[ubuntu-uk] Viral Videos - Who's actually interested?....Just another thought....

Rob Beard rob at esdelle.co.uk
Wed Feb 3 15:41:42 GMT 2010

Quoting John Matthews <jakewc2 at sky.com>:

> That is all well and good having all those things which you have all
> pointed out, but, which are when you think of it, in need an Internet
> connection. Connecting to the Internet,is the most important thing and
> very few, if any ISP's give support for connection problems with Linux.
> If the Netbook experience is anything to go by, you have to sort out
> making it more out of the box, and give more immediate support. It wont
> work otherwise. People wont buy into it, they will just send the
> computers back. I say that because I have three computers, all of which
> only half work. Two of which I need started up all the time, because I
> have to swap and change depending on what I need doing.
> Its also not going to help any if you keep saying 'so what, windows
> causes problems, that never runs smoothly' but at least there is support
> even if you have to pay for it, there is support. That isnt part of a
> solution.
> To own a computer running Ubuntu, its not simple, it takes a little bit
> of getting used to, and quite a bit to get it going, and unless you make
> it so its not a hastle getting it going, and more is added to make it
> run out of the box, how will you get people to accept it, and use it.
> John

I'm pretty sure I read a little while ago that there is a project  
going on for an application which will be run on the first run of  
Ubuntu to assist users in things like connecting to the internet.

Of course this doesn't alter the fact that sometimes hardware isn't  
supported too well.  I find that with NVidia cards, 9 times out of 10  
the Ubuntu Restricted Drivers application will detect the card and  
prompt to install the driver, but on the odd occasion it won't work  
properly.  The same can be said of some wireless cards, although I  
tend to find that most of the cards I've tried have worked fine.

On my machines all my hardware is detected and works fine without any  
problems.  I can't say the same for Windows.
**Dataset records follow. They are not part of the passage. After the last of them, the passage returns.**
-- ==== Sys2Proof/Laws/Frames.lean ====
section
/-! SUPPORT. Sys2Proof/Laws/Frames.lean: for each shared operation, one lemma with every field and reader of State that it
leaves alone. -/
namespace Sys2Proof.Machine

/-- What the reservations are measured against: the setup, a restart, and the completion indices (R134, R137). -/
def Processor.path (p : Processor) : Option SetupBlock × Bool × Word × Word := (p.setup, p.restarting, p.cplProduced, p.cplConsumed)

/-- The commands taken and not yet answered, each of which holds a reservation or, in hand, is to have one (R137, R144). -/
def Processor.held (p : Processor) : Nat := p.deferred.length + p.completions.length + p.hand.toList.length

@[simp] theorem Processor.path_of (p : Processor) (st : ProcState) (pr tk : Word) (h : Option Hand) (d : List Deferred) (c : List Completion) :
    (⟨st, p.setup, pr, tk, h, d, c, p.cplProduced, p.cplConsumed, p.restarting⟩ : Processor).path = p.path := rfl

@[simp] theorem Processor.held_of (p : Processor) (st : ProcState) (su : Option SetupBlock) (pr tk cp cc : Word) (r : Bool) :
    (⟨st, su, pr, tk, p.hand, p.deferred, p.completions, cp, cc, r⟩ : Processor).held = p.held := rfl

namespace State

/-- How many requests of the two issuers on which the reservations rest are outstanding: command reads (R137) and setup reads
(R133). -/
def claims (s : State) : Nat × Nat := (s.outstanding .commandRead, s.outstanding .setupRead)

@[simp] theorem updTarget_claims (s : State) (t : TargetId) (f : Target → Target) : (s.updTarget t f).claims = s.claims := rfl
@[simp] theorem updRun_claims (s : State) (b : BundleId) (f : BundleRun → BundleRun) : (s.updRun b f).claims = s.claims := rfl
@[simp] theorem updTally_claims (s : State) (n : SourceId) (f : Tallies → Tallies) : (s.updTally n f).claims = s.claims := rfl
@[simp] theorem setRecord_claims (s : State) (n : SourceId) (r : Option PendingRecord) : (s.setRecord n r).claims = s.claims := rfl
@[simp] theorem setInterval_claims (s : State) (n : SourceId) (x : Word) : (s.setInterval n x).claims = s.claims := rfl
@[simp] theorem setLine_claims (s : State) (l : LineId) (x : Line) : (s.setLine l x).claims = s.claims := rfl
@[simp] theorem setRoute_claims (s : State) (n : SourceId) (e : RouteEntry) : (s.setRoute n e).claims = s.claims := rfl
@[simp] theorem setConfig_claims (s : State) (b : BundleId) (c : BundleConfig) : (s.setConfig b c).claims = s.claims := rfl
@[simp] theorem setTurn_claims (s : State) (b : BundleId) : (s.setTurn b).claims = s.claims := rfl
@[simp] theorem setAssembly_claims (s : State) (a : Option Assembly) : (s.setAssembly a).claims = s.claims := rfl
@[simp] theorem updProc_claims (s : State) (f : Processor → Processor) : (s.updProc f).claims = s.claims := rfl
@[simp] theorem setTimebase_claims (s : State) (v : Time) : (s.setTimebase v).claims = s.claims := rfl
@[simp] theorem storeEnable_claims (s : State) (v : Bool) : (s.storeEnable v).claims = s.claims := rfl
@[simp] theorem setStale_claims (s : State) (k : Nat) : (s.setStale k).claims = s.claims := rfl

@[simp] theorem issueRequest_claims (s : State) (w : Issuer) (a : Addr) (k : Access) (h : w ≠ .commandRead) (h' : w ≠ .setupRead) :
    (s.issueRequest w a k).claims = s.claims := by
  simp [claims, outstanding, List.countP_append, h, h']

@[simp] theorem issueConsumerRead_frame (s : State) (t : TargetId) :
    (s.issueConsumerRead t).pending = s.pending ∧ (s.issueConsumerRead t).timebase = s.timebase ∧
    (s.issueConsumerRead t).lines = s.lines ∧ (s.issueConsumerRead t).routes = s.routes ∧
    (s.issueConsumerRead t).intervals = s.intervals ∧ (s.issueConsumerRead t).records = s.records ∧
    (s.issueConsumerRead t).tallies = s.tallies ∧ (s.issueConsumerRead t).bundleConfig = s.bundleConfig ∧
    (s.issueConsumerRead t).bundleRun = s.bundleRun ∧ (s.issueConsumerRead t).assembly = s.assembly ∧
    (s.issueConsumerRead t).roundRobin = s.roundRobin ∧ (s.issueConsumerRead t).targets = s.targets ∧
    (s.issueConsumerRead t).proc = s.proc ∧ (s.issueConsumerRead t).enable = s.enable ∧
    (s.issueConsumerRead t).setupAddrLo = s.setupAddrLo ∧ (s.issueConsumerRead t).setupAddrHi = s.setupAddrHi ∧
    (s.issueConsumerRead t).staleCount = s.staleCount ∧ (s.issueConsumerRead t).resetting = s.resetting ∧
    (s.issueConsumerRead t).choices = s.choices ∧ (∀ k', (s.issueConsumerRead t).line k' = s.line k') ∧
    (∀ k', (s.issueConsumerRead t).route k' = s.route k') ∧ (∀ k', (s.issueConsumerRead t).interval k' = s.interval k') ∧
    (∀ k', (s.issueConsumerRead t).record k' = s.record k') ∧ (∀ k', (s.issueConsumerRead t).tally k' = s.tally k') ∧
    (∀ k', (s.issueConsumerRead t).config k' = s.config k') ∧ (∀ k', (s.issueConsumerRead t).run k' = s.run k') ∧
    (∀ k', (s.issueConsumerRead t).target k' = s.target k') ∧ (s.issueConsumerRead t).claims = s.claims := by
  unfold issueConsumerRead; (repeat' split) <;> simp

@[simp] theorem rejudgeSpace_frame (s : State) (t : TargetId) :
    (s.rejudgeSpace t).pending = s.pending ∧ (s.rejudgeSpace t).timebase = s.timebase ∧ (s.rejudgeSpace t).lines = s.lines ∧
    (s.rejudgeSpace t).routes = s.routes ∧ (s.rejudgeSpace t).intervals = s.intervals ∧
    (s.rejudgeSpace t).records = s.records ∧ (s.rejudgeSpace t).tallies = s.tallies ∧
    (s.rejudgeSpace t).bundleConfig = s.bundleConfig ∧ (s.rejudgeSpace t).bundleRun = s.bundleRun ∧
    (s.rejudgeSpace t).assembly = s.assembly ∧ (s.rejudgeSpace t).roundRobin = s.roundRobin ∧
    (s.rejudgeSpace t).proc = s.proc ∧ (s.rejudgeSpace t).enable = s.enable ∧
    (s.rejudgeSpace t).setupAddrLo = s.setupAddrLo ∧ (s.rejudgeSpace t).setupAddrHi = s.setupAddrHi ∧
    (s.rejudgeSpace t).staleCount = s.staleCount ∧ (s.rejudgeSpace t).resetting = s.resetting ∧
    (s.rejudgeSpace t).choices = s.choices ∧ (∀ k', (s.rejudgeSpace t).line k' = s.line k') ∧
    (∀ k', (s.rejudgeSpace t).route k' = s.route k') ∧ (∀ k', (s.rejudgeSpace t).interval k' = s.interval k') ∧
    (∀ k', (s.rejudgeSpace t).record k' = s.record k') ∧ (∀ k', (s.rejudgeSpace t).tally k' = s.tally k') ∧
    (∀ k', (s.rejudgeSpace t).config k' = s.config k') ∧ (∀ k', (s.rejudgeSpace t).run k' = s.run k') ∧
    (s.rejudgeSpace t).claims = s.claims := by
  unfold rejudgeSpace; (repeat' split) <;> simp

@[simp] theorem rejudgeSpaceOf_frame (s : State) (b : BundleId) :
    (s.rejudgeSpaceOf b).pending = s.pending ∧ (s.rejudgeSpaceOf b).timebase = s.timebase ∧
    (s.rejudgeSpaceOf b).lines = s.lines ∧ (s.rejudgeSpaceOf b).routes = s.routes ∧
    (s.rejudgeSpaceOf b).intervals = s.intervals ∧ (s.rejudgeSpaceOf b).records = s.records ∧
    (s.rejudgeSpaceOf b).tallies = s.tallies ∧ (s.rejudgeSpaceOf b).bundleConfig = s.bundleConfig ∧
    (s.rejudgeSpaceOf b).bundleRun = s.bundleRun ∧ (s.rejudgeSpaceOf b).assembly = s.assembly ∧
    (s.rejudgeSpaceOf b).roundRobin = s.roundRobin ∧ (s.rejudgeSpaceOf b).proc = s.proc ∧
    (s.rejudgeSpaceOf b).enable = s.enable ∧ (s.rejudgeSpaceOf b).setupAddrLo = s.setupAddrLo ∧
    (s.rejudgeSpaceOf b).setupAddrHi = s.setupAddrHi ∧ (s.rejudgeSpaceOf b).staleCount = s.staleCount ∧
    (s.rejudgeSpaceOf b).resetting = s.resetting ∧ (s.rejudgeSpaceOf b).choices = s.choices ∧
    (∀ k', (s.rejudgeSpaceOf b).line k' = s.line k') ∧ (∀ k', (s.rejudgeSpaceOf b).route k' = s.route k') ∧
    (∀ k', (s.rejudgeSpaceOf b).interval k' = s.interval k') ∧ (∀ k', (s.rejudgeSpaceOf b).record k' = s.record k') ∧
    (∀ k', (s.rejudgeSpaceOf b).tally k' = s.tally k') ∧ (∀ k', (s.rejudgeSpaceOf b).config k' = s.config k') ∧
    (∀ k', (s.rejudgeSpaceOf b).run k' = s.run k') ∧ (s.rejudgeSpaceOf b).claims = s.claims := by
  unfold rejudgeSpaceOf; (repeat' split) <;> simp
For example, last weekend I installed Windows XP from scratch on an  
Dell Optiplex GX260, it didn't have drivers for any of the hardware.   
It started in 16 colours with no network, no sound etc.  I had to  
download the drivers from Dell, pop them on a USB stick and install  
them.  Ubuntu on the other hand worked fine, detected all the hardware  
first time without any problems.

I think there seems to be a general idea that Windows is easier as  
everything works, but I find that is only the case with a  
pre-installed copy of Windows or with a Windows recovery disc, or in  
the odd occasion that the hardware is older than the version of  
Windows I'm installing so is a higher chance that drivers are available.
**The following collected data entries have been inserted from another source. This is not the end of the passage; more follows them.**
theorem ledger_controlWrite (s : State) (v : Word) : Ledger s (s.controlWrite v) := by
  have h : ∀ u, Calm s u → Ledger s (if v.getLsbD 2 then (u.setEnable (v.getLsbD 0)).restart else u.setEnable (v.getLsbD 0)) := by
    intro u h
    split
    · exact ((Ledger.calm h).trans (ledger_setEnable _ _)).trans (ledger_restart _)
    · exact (Ledger.calm h).trans (ledger_setEnable _ _)
  unfold controlWrite
  split
  · exact .calm (.of_eq rfl rfl rfl rfl rfl)
  · refine h _ ?_
    split
    · exact .of_eq rfl rfl rfl rfl rfl
    · exact .refl s

theorem ledger_windowWrite (s : State) (o n : Nat) (v : Word) : Ledger s (s.windowWrite o n v) := by
  unfold windowWrite
  (repeat' split)
  all_goals first
    | exact .refl s
    | exact ledger_controlWrite _ _
    | exact ledger_producerWrite _ _
    | exact ledger_attentionWrite _ _
    | exact ledger_ackPortWrite _ _ _
    | exact .calm (.of_eq rfl rfl rfl rfl rfl)

/-! ### The assembler -/

theorem works_eventStart (s : State) : Works s s.eventStart := by
  unfold eventStart
  split
  · rename_i b h
    split
    · split
      · rename_i hr
        exact .startEvent s b _ (by unfold chosen at h; split at h <;> simp_all) hr
      · exact .refl s
    · exact .refl s
  · exact .refl s

theorem works_reminderStart (s : State) : Works s s.reminderStart := by
  unfold reminderStart
  split
  · rename_i b h
    split
    · split
      · rename_i hr
        exact .startReminder s b _ (by unfold chosen at h; split at h <;> simp_all) hr
      · exact .refl s
    · exact .refl s
  · exact .refl s

theorem works_entryDone (s : State) : Works s s.entryDone := by
  unfold entryDone
  split
  · exact .refl s
  · rename_i a h
    split
    · exact (Works.position s a _ h).trans (.write _)
    · exact .refl s

theorem ledger_afterAssembly (s : State) (a : Assembly) (met : List TargetId) : Ledger s (s.afterAssembly a met) := by
  unfold afterAssembly
  split
  · split
    · exact ledger_endWaits s _ _
    · exact ledger_settleBundleSet s _ _ _ _ _
  · exact (ledger_endWaits s _ _).trans (ledger_settleHand _)

theorem works_commitAssembly (s : State) : Works s s.commitAssembly := by
  unfold commitAssembly
  split
  · exact .refl s
  · rename_i a h
    exact (Works.commit s a h).thenLedger (ledger_afterAssembly _ _ _)

theorem works_abortAssembly (s : State) : Works s s.abortAssembly := by
  unfold abortAssembly
  split
  · exact .refl s
  · rename_i a h
    exact (Works.abort s a h).thenLedger (ledger_afterAssembly _ _ _)

/-! ### Answers and steps -/

theorem works_answer {s : State} {i : Nat} {p : Issuer → Bool} {f : Issuer → State → State}
    (h : ∀ w u, p w = true → Works u (f w u)) : Works s (s.answer i p f) := by
  have e : Works s (s.endRequest i) := .calm (calm_endRequest s i)
  unfold answer
  split
  · split
    · rename_i hw
      split
      · exact e
      · exact e.trans (h _ _ hw)
    · exact .refl s
  · exact .refl s

theorem works_commandAnswer {s : State} {r : SlotRead} {f : State → State} (h : ∀ u, Works u (f u)) :
    Works s (s.commandAnswer r f) := by
  refine works_answer fun w u _ => ?_
  split
  · exact (Works.calm (calm_updProc u _)).trans (h _)
  · exact .refl u

theorem works_live {s : State} {f : State → State} (h : ∀ u, Works u (f u)) : Works s (live f s) := by
  unfold live
  split
  · exact .refl s
  · exact h s

theorem works_timedOut (s : State) (w : Issuer) : Works s (s.timedOut w) := by
  unfold timedOut
  split
  · exact works_abortAssembly s
  · exact .ledger ((ledger_consumerAnswer _ _ _).trans (ledger_afterTargetAnswer _ _))
  · exact .ledger ((ledger_signalAnswer _ _ _).trans (ledger_afterTargetAnswer _ _))
  · exact .ledger (ledger_commandRefused _)
  · exact .ledger (ledger_replyAnswer _ _)
  · exact .ledger (ledger_attachAnswer _ _)
  · exact .ledger (ledger_completionAnswer _ _)
  · exact .ledger (ledger_cplSignalAnswer _ _)
  · exact .ledger (ledger_cplConsumerAnswer _ _)
  · exact .ledger (ledger_setupAnswer _ _)

theorem calm_tickTimers (s : State) : Calm s s.tickTimers :=
  ⟨rfl, rfl, rfl, rfl, fun b => by simp [State.tickTimers, State.run], fun b => by simp [State.tickTimers, State.run],
    fun b k => by
      have e : (s.tickTimers).run b = { s.run b with holdTimer := (s.run b).holdTimer.tick } := by simp [State.tickTimers, State.run]
      rw [e]
      exact ⟨fun h => by simp [(k.1 h).1, (k.1 h).2.1, (k.1 h).2.2, HoldTimer.tick], k.2⟩⟩

theorem works_elapse (s : State) : Works s s.elapse := by
  have h : Calm s (live tickTimers s) := by
    unfold live
    split
    · exact .refl s
    · exact calm_tickTimers s
  exact .calm (h.trans (.of_eq rfl rfl rfl rfl rfl))

theorem works_lineMoved (s : State) (l : LineId) : Works s (s.lineMoved l) := by
  have hl : ∀ x, Calm s (s.setLine l x) := fun _ => .of_eq rfl rfl rfl rfl rfl
  unfold lineMoved
  dsimp only
  split
  · split
    · exact .refl s
    · split
      · exact .ledger (ledger_qualify _ _)
      · exact .calm (hl _)
  · split
    · exact .ledger ((Ledger.calm (hl _)).trans (ledger_accept _ _ _))
    · exact .calm (hl _)

theorem works_qualificationExpires (s : State) (l : LineId) : Works s (s.qualificationExpires l) := by
  unfold qualificationExpires
  split
  · exact .ledger (ledger_qualify _ _)
  · exact .refl s

theorem ledger_raiseCommand (s : State) (c : CmdId) (n : Half) (k : Byte) (d : Option Half) :
    Ledger s (s.raiseCommand c n k d) := by
  unfold raiseCommand
  split
  · exact ledger_complete _ _ _ _
  · split
    · exact ledger_complete _ _ _ _
    · split
      · exact (ledger_acceptMany _ _ _ _).trans (ledger_complete _ _ _ _)
      · exact ledger_complete _ _ _ _

theorem ledger_timeSetCommand (s : State) (c : CmdId) (v : BitVec 64) : Ledger s (s.timeSetCommand c v) := by
  unfold timeSetCommand
  split
  · exact ledger_complete _ _ _ _
  · have h : Calm s (s.setTimebase (v.setWidth 48)) := .of_eq rfl rfl rfl rfl rfl
    exact ((Ledger.calm h).trans (ledger_accept _ _ _)).trans (ledger_complete _ _ _ _)

theorem ledger_moveCommand (s : State) (c : CmdId) (t : Byte) (x y : TargetState) : Ledger s (s.moveCommand c t x y) := by
  unfold moveCommand
  split
  · exact ledger_complete _ _ _ _
  · split
    · exact (ledger_moveTarget _ _ _).trans (ledger_complete _ _ _ _)
    · exact ledger_complete _ _ _ _

/-- A command read's answer: the command is executed by moves of the ledger. -/
theorem works_command {s : State} {r : SlotRead} {f : State → State} (h : ∀ u, Ledger u (f u)) :
    Works s (s.commandAnswer r f) := works_commandAnswer fun u => .ledger (h u)

/-- Every row of the table does to the ledger what the moves allow, and nothing else. -/
theorem works_exec (c : Instr) (s t : State) (h : exec c s = .next t) : Works s t := by
  cases c <;>
  simp only [exec, execSampledLevelChange, execQualificationExpiry, execTimebaseWrap, execNop, execBadKind,
    execRaise, execTimeSet, execTimeRead, execRouteSet, execRouteRead, execSourceClear, execTallyReset,
    execBundleSet, execBundleRead, execBundleFlush, execAck, execTargetAttach, execTargetDetach, execTargetQuiesce,
    execTargetResume, execTargetRead, execDrain, execFence, execAbort, execCommandTake, execCommandReadRefused,
    execReplyWriteAnswer, execTargetAttachReadAnswer, execDrainTimerExpiry, execCompletionWriteAnswer,
    execCompletionSignalAnswer, execCompletionConsumerReadAnswer, execSetupReadAnswer, execEnable, execDeviceReset,
    execCmdRestart, execRestartDrainComplete, execClearCounts, execCmdProducer, execAttentionRefresh,
    execAttentionRearm, execCplRefresh, execAckPort, execRegisterWrite, execLinkLoss, execPowerOn, execResetEnd,
    execDrainedAnswerDiscard, execHostRequestTimeout, execLateAnswerDiscard, execEventAssemblyStart,
    execReminderAssemblyStart, execFirstWriteIssue, execEntryWriteDone, execCommit, execAssemblyAbort,
    execHoldTimerExpiry, execConsumerWordReadAnswer, execPollTimerExpiry, execHoldoffTimerExpiry,
    execSignalWriteAnswer, Host.Outcome.next.injEq] at h <;>
  subst h
  case sampledLevelChange l =>
    refine Works.trans (.calm (Calm.of_eq rfl rfl rfl rfl rfl : Calm s (s.setLine l _))) (works_live fun u => works_lineMoved u l)
  case qualificationExpiry l => exact works_live fun u => works_qualificationExpires u l
  case timebaseWrap => split; exacts [works_elapse s, .refl s]
  case nop => exact works_command fun u => ledger_complete _ _ _ _
  case badKind => exact works_command fun u => ledger_complete _ _ _ _
  case raise => exact works_command fun u => ledger_raiseCommand _ _ _ _ _
  case timeSet => exact works_command fun u => ledger_timeSetCommand _ _ _
  case timeRead => exact works_command fun u => ledger_complete _ _ _ _
  case routeSet => exact works_commandAnswer fun u => works_routeSetCommand _ _ _ _ _
  case routeRead =>
    refine works_command fun u => ?_
    unfold routeReadCommand
    (repeat' split)
    all_goals first
      | exact .calm (calm_issueReply _ _ _ _ _)
      | exact ledger_complete _ _ _ _
  case sourceClear => exact works_commandAnswer fun u => works_sourceClearCommand _ _ _
  case tallyReset => exact works_commandAnswer fun u => works_tallyResetCommand _ _ _
  case bundleSet =>
    refine works_command fun u => ?_
    unfold bundleSetCommand
    split
    · exact ledger_judgeBundleSet _ _ _ _
    · exact ledger_complete _ _ _ _
  case bundleRead =>
    refine works_command fun u => ?_
    unfold bundleReadCommand
    (repeat' split)
    all_goals first
      | exact .calm (calm_issueReply _ _ _ _ _)
      | exact ledger_complete _ _ _ _
  case bundleFlush =>
    refine works_commandAnswer fun u => ?_
    unfold bundleFlushCommand
    split
    · exact (works_flush _ _).thenLedger (ledger_complete _ _ _ _)
    · exact .ledger (ledger_complete _ _ _ _)
  case ack => exact works_command fun u => ledger_ackCommand _ _ _ _
  case targetAttach =>
    refine works_command fun u => ?_
    unfold attachCommand
    (repeat' split)
    all_goals first
      | exact ledger_complete _ _ _ _
      | exact .calm ((calm_holdInHand u _ _).trans (calm_issueRequest _ _ _ _))
  case targetDetach =>
    refine works_command fun u => ?_
    unfold detachCommand
    split
    · exact ledger_judgeDeferrable _ _ _
    · exact ledger_complete _ _ _ _
  case targetQuiesce => exact works_command fun u => ledger_moveCommand _ _ _ _ _
  case targetResume => exact works_command fun u => ledger_moveCommand _ _ _ _ _
  case targetRead =>
    refine works_command fun u => ?_
    unfold targetReadCommand
    (repeat' split)
    all_goals first
      | exact .calm (calm_issueReply _ _ _ _ _)
      | exact ledger_complete _ _ _ _
  case drain =>
    refine works_command fun u => ?_
    unfold drainCommand
    split
    · exact ledger_judgeDeferrable _ _ _
    · exact ledger_complete _ _ _ _
  case fence => exact works_command fun u => ledger_judgeDeferrable _ _ _
  case abort => exact works_command fun u => ledger_abortCommand _ _ _
  case commandTake => exact works_live fun u => .calm (calm_takeCommand u)
  case commandReadRefused => exact works_answer fun _ u _ => .ledger (ledger_commandRefused u)
  case replyWriteAnswer => exact works_answer fun _ u _ => .ledger (ledger_replyAnswer u _)
  case targetAttachReadAnswer => exact works_answer fun _ u _ => .ledger (ledger_attachAnswer u _)
  case drainTimerExpiry => exact works_live fun u => .ledger (ledger_drainExpires u _)
  case completionWriteAnswer => exact works_answer fun _ u _ => .ledger (ledger_completionAnswer u _)
  case completionSignalAnswer => exact works_answer fun _ u _ => .ledger (ledger_cplSignalAnswer u _)
  case completionConsumerReadAnswer => exact works_answer fun _ u _ => .ledger (ledger_cplConsumerAnswer u _)
  case setupReadAnswer => exact works_answer fun _ u _ => .ledger (ledger_setupAnswer u _)
  case enable => exact works_live fun u => .ledger (ledger_setEnable u _)
  case deviceReset => exact .calm (.of_eq rfl rfl rfl rfl rfl)
  case cmdRestart => exact works_live fun u => .ledger (ledger_restart u)
  case restartDrainComplete => exact works_live fun u => .ledger (ledger_restartDrained u)
  case clearCounts => exact works_live fun u => .calm (.of_eq rfl rfl rfl rfl rfl)
  case cmdProducer => exact works_live fun u => .ledger (ledger_producerWrite u _)
  case attentionRefresh => exact works_live fun u => .calm (calm_attentionRefresh u _)
  case attentionRearm => exact works_live fun u => .calm (calm_attentionRearm u _ _)
  case cplRefresh => exact works_live fun u => .ledger (ledger_refreshCompletions u)
  case ackPort => exact works_live fun u => .ledger (ledger_ackPortWrite u _ _)
  case registerWrite => exact works_live fun u => .ledger (ledger_windowWrite u _ _ _)
  case linkLoss => exact .calm (.of_eq rfl rfl rfl rfl rfl)
  case powerOn => exact (Works.reset s).thenCalm (.of_eq rfl rfl rfl rfl rfl)
  case resetEnd =>
    unfold resetEnds
    split
    · exact .reset s
    · exact .refl s
  case drainedAnswerDiscard =>
    split
    · exact .calm (calm_endRequest _ _)
    · exact .refl s
  case hostRequestTimeout =>
    split
    · exact works_answer fun w u _ => works_timedOut u w
    · exact .refl s
  case lateAnswerDiscard => exact .refl s
  case eventAssemblyStart => exact works_live works_eventStart
  case reminderAssemblyStart => exact works_live works_reminderStart
  case firstWriteIssue =>
    refine works_live fun u => ?_
    split
    · exact .refl u
    · exact .write u
  case entryWriteDone =>
    split
    · exact .refl s
    · exact works_answer fun _ u _ => works_entryDone u
  case commit =>
    split
    · exact works_answer fun _ u _ => works_commitAssembly u
    · exact .refl s
  case assemblyAbort => exact works_answer fun _ u _ => works_abortAssembly u
  case holdTimerExpiry => exact works_live fun u => .ledger (ledger_holdExpires u _)
  case consumerWordReadAnswer =>
    refine works_answer fun w u _ => ?_
    unfold consumerHandler
    split
    · exact .ledger ((ledger_consumerAnswer _ _ _).trans (ledger_afterTargetAnswer _ _))
    · exact .refl u
  case pollTimerExpiry => exact works_live fun u => .ledger (ledger_pollExpires u _)
  case holdoffTimerExpiry => exact works_live fun u => .ledger (ledger_holdoffExpires u _)
  case signalWriteAnswer =>
    refine works_answer fun w u _ => ?_
    unfold signalHandler
    split
    · exact .ledger ((ledger_signalAnswer _ _ _).trans (ledger_afterTargetAnswer _ _))
    · exact .refl u

/-- What one step of the block can do to the ledger. -/
theorem works_step (s t : State) (h : step s = .next t) : Works s t := by
  unfold step at h
  split at h
  · cases h
    unfold idle
    split
    · exact works_elapse s
    · exact .calm (.of_eq rfl rfl rfl rfl rfl)
  · rename_i c rest hp
    exact Works.trans (t := { s with pending := rest }) (.calm (.of_eq rfl rfl rfl rfl rfl)) (works_exec _ _ _ h)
By the way, there is Linux support available out there, in fact there  
is commercial support available from Canonical for Ubuntu, or free  
support from the web site, mailing list, loco teams, LUGs.  Okay it's  
not as widespread as Windows support and you may not be able to say,  
take your PC into PC World and have them sort it out, but I dare say a  
lot of Windows users who aren't technical wouldn't install Windows or  
Ubuntu themselves.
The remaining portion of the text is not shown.